There was a time I was watching a college basketball game on TV, amazed by the talent these guys had. I commented that one day, a particular player would make a million dollars because they can run, jump, and catch a ball. My mom said “Son, one day it will be you who’ll make a million dollars.”

Until she said those words, the thought had never entered my mind. She went on to say, “If you want to make the team, go to the gym. If you want to own the team, go to the library.”
 

You’re saying our self-perception determines our fortune?

Yes. I look at the power of choice. We’re born with the spirit to become what God wants us to be. That has nothing to do with anatomy, biology, chemistry, or physics. The part of you that cannot be analyzed, quantified or measured. The part of you that is not composed of blood type, DNA, or pigmentation. The part of you which is beyond the scope or understanding of science, medicine, or technology. Just totally spiritual.
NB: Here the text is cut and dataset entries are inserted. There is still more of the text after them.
-- ==== Sys2Proof/Certificates/Slice0/Obligations.lean ====
section
/-!
DEFINITION. The statements for the provers. Each docstring names the rules it rests on; a clause that is the model's own choice
names its log entry.
-/

open Sys2Proof Sys2Proof.Machine

/-! ### The step -/

/-- 00_scope section 4.5: a step takes the command at the front of the queue and runs it on the rest. -/
def Obligations.StepRunsTheFrontCommand : Prop :=
  ∀ (i : Instr) (rest : List Instr) (s : State), s.pending = i :: rest → step s = exec i { s with pending := rest }

/-- Log 9 (DESIGN CHOICE): on an empty queue, with no expiry due, only a RUNNING pace timer counts 10 µs; it expires by R188 when its
count reaches the pace time. -/
def Obligations.AnEmptyQueueCountsTenMicroseconds : Prop :=
  ∀ s : State, s.pending = [] → s.arb.intervalDue = false →
    (∀ c, ((s.chan c).linkHold.running && (s.chan c).linkHold.due) = false) →
    (s.notices.pace = none → step s = .next s) ∧
    ∀ k, s.notices.pace = some k → step s = .next
      (let n := { s.notices with pace := some (k + 1) }
      { s with notices := if s.notices.paceTime ≤ k + 1 then n.expire else n })

/-- No command ends in a fault or a refusal, for nothing the spec describes stops the part; and a command acts on everything but the
queue. -/
def Obligations.EveryCommandCompletesAndKeepsTheQueue : Prop :=
  ∀ (i : Instr) (s : State), ∃ t, exec i s = .next t ∧ t.pending = s.pending

/-! ### Invariants -/

/-- The machine after power-on reset is sound, at any levels of the lines, and its pools are as R145 and R146 have them. -/
def Obligations.PowerOnIsSound : Prop :=
  ∀ stopAll linkOk : Bool, (State.powerOn stopAll linkOk).Ok ∧ (State.powerOn stopAll linkOk).LogsOk

/-- Every step keeps a sound state sound: the stage is driven only in RUNNING outside a chop (R2), totals and times keep their ranges
(R22, R34, R35, R64, R66, R111), a limit set in force is one that both passes of R96 accept, the store keeps its canonical form, the
wanted-power table is well formed (R132), the pace time has 16 bits (R176), and the sample timer runs exactly in READY (R164, R177). -/
def Obligations.StepKeepsTheStateSound : Prop := ∀ s t : State, s.Ok → step s = .next t → t.Ok

/-- R145, R146, R154, R8: every step keeps every channel's pools sound: at most one FILLING pool, one whenever the part owns a pool, the
WAITING pool empty, no pool over its 256 slots, and a latch that holds a record only while there is no FILLING pool; and it keeps
RUNNING channels without a hold cause. -/
def Obligations.StepKeepsThePoolsSound : Prop := ∀ s t : State, s.LogsOk → step s = .next t → t.LogsOk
There’s no technology to measure that. A scientist can take a strand of hair, drop of blood and so on, put it under a microscope and it will tell things about you highly accurately – age, sex, eye colour, [identify] sickness or disease. But there’s nothing found under a microscope that will say why you became who you are as man or woman. We make choices. I chose light, from my mother, and from others with whom I don’t share a single drop of blood, and I embraced it.
 

Did everything fall into place for a reason?

Everything fell into place for a reason and I wouldn’t change anything. There’s a school of thought that we are all products of our environment. According to that school of thought, I should have become another alcoholic, wife-beating, child-abusing illiterate loser. But I saw the light in my mother and in others, and I embraced the light.

The reason I wouldn’t change anything? I went through that pain as a child, so my children wouldn’t have to. I made a decision as a five-year-old boy: my kids will know who their father is. The rest of my destiny came forward because I made the right choices.